Link flags are wrong in old docs. On GCC/libstdc++, the backend lives in libstdc++exp.a, linked with -lstdc++exp. Documentation from older GCC versions says -lstdc++_libbacktrace. That library name doesn’t exist on GCC 15. If your link fails with unresolved stacktrace symbols, check the library name for your version first.

No async stitching. current() captures the synchronous call stack. Coroutines, thread pools, std::async — the trace stops at the executor boundary. The continuation’s logical caller is not on the physical stack. C++26 doesn’t fix this. You need manual correlation IDs or structured logging to bridge async boundaries, same as before.

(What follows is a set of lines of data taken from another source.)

-- ==== Sys2Proof/Machine/RegMap.lean ====
section
/-! DEFINITION. The BAR0 register map (R6, R11, R12 and the register tables of the chapters of spec/): the offset
of every register (R.<REGISTER>), the bit range of every field (F.<REGISTER>_<field>) and, per window, the
description of each register: its domain and its fields' access codes, reset values and legal encodings. A lane's
own registers stand 0x1000_0000 above their BAR0 offset (notes/assumptions: the lane and port blocks overlap). -/
namespace Sys2Proof.Machine

/-- A bit field `[hi:lo]` of a 32-bit register (R3). -/
structure Field where
  hi : Nat
  lo : Nat
deriving DecidableEq, Repr

/-- The access codes of R6. -/
inductive Access where
  | rw | ro | wo | w1c | w1s | rc | rwl
deriving DecidableEq, Repr

/-- The three nested reset domains of R11. -/
inductive ResetDomain where
  | por | device | link
deriving DecidableEq, Repr

/-- A field's row: its bits, its access code, its reset value and the encodings that are not reserved (an empty list:
every encoding is legal), for R10. -/
structure FieldInfo where
  field : Field
  access : Access
  reset : Nat
  legal : List (Nat × Nat)
deriving DecidableEq, Repr

/-- A register, or an array of them in one or two dimensions (stride and count of each). -/
structure RegInfo where
  base : Nat
  stride : Nat
  count : Nat
  stride2 : Nat
  count2 : Nat
  domain : ResetDomain
  fields : List FieldInfo
deriving DecidableEq, Repr
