/-- The checks of R240 on a set for a unit. -/
def State.ostSetOk (s : State) (u : Nat) (p : OstSet) : Bool :=
  let legal := decide (p.source ≤ 5) && decide (getField p.cfg F.OST_CFG_mode ≤ 1) &&
    (!p.cic || decide (getField p.cfg F.OST_CFG_order ≤ 2)) && decide (1 ≤ p.width') && decide (p.width' ≤ 262144) &&
    decide (1 ≤ p.dc) && decide (p.dc ≤ 64) && decide (1 ≤ p.dm) && decide (p.dm ≤ 64) &&
    decide (1 ≤ getField p.scale F.OST_SCALE_out_gain)
  let img := s.rd (R.ANV_IMG (p.source - 1))
  let channel := decide (p.source = 0) || decide (p.source = 5) ||
    (getField img F.ANV_IMG_enable == 1 && getField img F.ANV_IMG_to_hearth == 0)
  let others := ((List.range 8).filter fun i => i != u).foldl (fun n i => n + (s.ostUnit i).entries) 0
  legal && channel &&
    decide (getField p.crop F.OST_CROP_cd_first + p.width' ≤ s.fld R.STI_LINE_CFG F.STI_LINE_CFG_line_width) &&
    decide (4 + cdiv p.samples (72 / p.bits) ≤ s.fld (R.OST_RING u) F.OST_RING_stride) &&
    decide (others + p.samples * p.order ≤ 16384)

/-- A write of OST_CMD with apply (R240). -/
def State.ostApply (s : State) (u : Nat) : State :=
  let p := s.ostShadow u
  if s.ostSetOk u p then
    (s.setOst u { s.ostUnit u with pending := some p }).setFld (R.OST_STATUS u) F.OST_STATUS_apply_pending 1
  else s.ostFlag u 1

/-- A write of OST_CMD with stop (R241): it takes effect at the next source line boundary. (DEDUCED, unsafe: log 161) -/
def State.ostStop (s : State) (u : Nat) : State :=
  let x := s.ostUnit u
  if x.run.state = .idle then s else s.setOst u { x with stop := true }

/-- A write of OST_CMD. -/
def State.writeOstCmd (s : State) (u : Nat) (v : BitVec 32) : State :=
  let s := if v.getLsbD 1 then s.ostStop u else s
  if v.getLsbD 0 then s.ostApply u else s

/-- STREAM_APPLY (R240): a BAR0 write of OST_CMD with apply. -/
def execStreamApply (u : Fin 8) (v : Reg32) (s : State) : Host.Outcome State Fault Refusal :=
  .next (s.hostWrite (R.OST_CMD u) v fun s => if v.getLsbD 0 then s.writeOstCmd u v else s)

/-- STREAM_STOP (R241): a BAR0 write of OST_CMD with stop. -/
def execStreamStop (u : Fin 8) (v : Reg32) (s : State) : Host.Outcome State Fault Refusal :=
  .next (s.hostWrite (R.OST_CMD u) v fun s => if v.getLsbD 1 then s.writeOstCmd u v else s)

/-- A pending set becomes active at a boundary whose first line is `k` (R240): the unit waits for s0; a stop written before it still takes
effect at the next source line (R241). (DEDUCED, unsafe: log 157) -/
def State.ostActivate (s : State) (u k : Nat) : State :=
  let x := s.ostUnit u
  match x.pending with
  | none => s
  | some p =>
    let at' := getField p.cfg F.OST_CFG_start_at_seq == 1
    let s := s.setOst u { active := some p, run := { state := .wait, outSeq := x.run.outSeq },
                          start := if at' then none else some k, stop := x.stop }
    (s.setFld (R.OST_STATUS u) F.OST_STATUS_apply_pending 0).ostFlag u 0 |>.blockDone 8 u 0

/-- The boundary of a kind of source: the pending sets that name such a source become active (R240). (DEDUCED, unsafe: log 157) -/
def State.ostBoundary (s : State) (cls : Bool) (k : Nat) : State :=
  upTo 8 (fun u s => match (s.ostUnit u).pending with
    | some p => if (p.source == 5) == cls then s.ostActivate u k else s
    | none => s) s

/-- A unit leaves for IDLE; its active set is kept (R241). (DEDUCED, unsafe: log 161) -/
def State.ostIdle (s : State) (u : Nat) : State :=
  let x := s.ostUnit u
  s.setOst u { x with run := { outSeq := x.run.outSeq }, start := none, stop := false, snap := [], work := [] }

/-- Every unit leaves for IDLE: entry to BANKED, FAULT or RESET (R241). (DEDUCED, unsafe: log 161) -/
def State.ostAllIdle (s : State) : State := upTo 8 (fun u s => s.ostIdle u) s

/-! ### Output lines (R242, R243) -/

/-- The byte offset of an output sequence's slot. -/
def State.ostSlot (s : State) (u seq : Nat) : Nat :=
  seq % 2 ^ s.fld (R.OST_RING u) F.OST_RING_ring_log2 * s.fld (R.OST_RING u) F.OST_RING_stride * 9

/-- Is the copy of a slot still to be completed (R243)? -/
def State.ostCopying (s : State) (u seq : Nat) : Bool :=
  s.hst.items.any fun q => q.2.any fun it => it.handle == s.rd (R.OST_HANDLE u) && it.offset == s.ostSlot u seq

/-- A written slot is handed to the host descriptor ring. -/
def State.ostCopy (s : State) (ring : Nat) (it : RecvItem) : State :=
  { s with hst := { s.hst with items := sput (fun _ => []) s.hst.items ring (sget (fun _ => []) s.hst.items ring ++ [it]) } }

/-- An output line is written to its slot, or dropped (R242, R243). -/
def State.ostWrite (s : State) (u : Nat) (p : OstSet) (seq : Nat) (words : List Word) : State :=
  let dma := getField p.cfg F.OST_CFG_host_dma == 1
  if dma && s.ostCopying u seq then s.ostDrop u
  else
    let bytes := packDense words
    let h := s.rd (R.OST_HANDLE u)
    let s := (s.writeBuffer h (s.ostSlot u seq) bytes).hearthTraffic 3 bytes.length
    if dma then s.ostCopy (getField p.cfg F.OST_CFG_dma_ring) ⟨h, s.ostSlot u seq, bytes.length⟩ else s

Allocator awareness. std::stacktrace is actually std::basic_stacktrace<std::allocator<std::stacktrace_entry>>. You can supply your own allocator for signal handlers or custom memory arenas. In practice, I’ve never needed to.

Where It Fits

The traced_error pattern above is the killer application. Exception types in libraries, assertion macros that log before aborting, structured error logging where you want throw-site info without shipping core dumps. In debug builds, you get richer diagnostics without having to attach a debugger — and you get them retroactively from logs rather than having to reproduce the failure.

Where it doesn’t fit: hot loops, signal handlers (the default allocator is not async-signal-safe), anything that can’t afford ~2.6 µs per capture. For signal handlers, you’re still stuck with backtrace() and a pre-allocated buffer, or a raw frame-pointer walk.


The #ifdef tower I’ve been maintaining since 2009 can finally go. GCC and MSVC have full support. The cost is 2.6 µs and bounded by max_depth. The one thing keeping me from deleting all the platform-specific code today is Clang — once libc++ ships their implementation, the last excuse dies.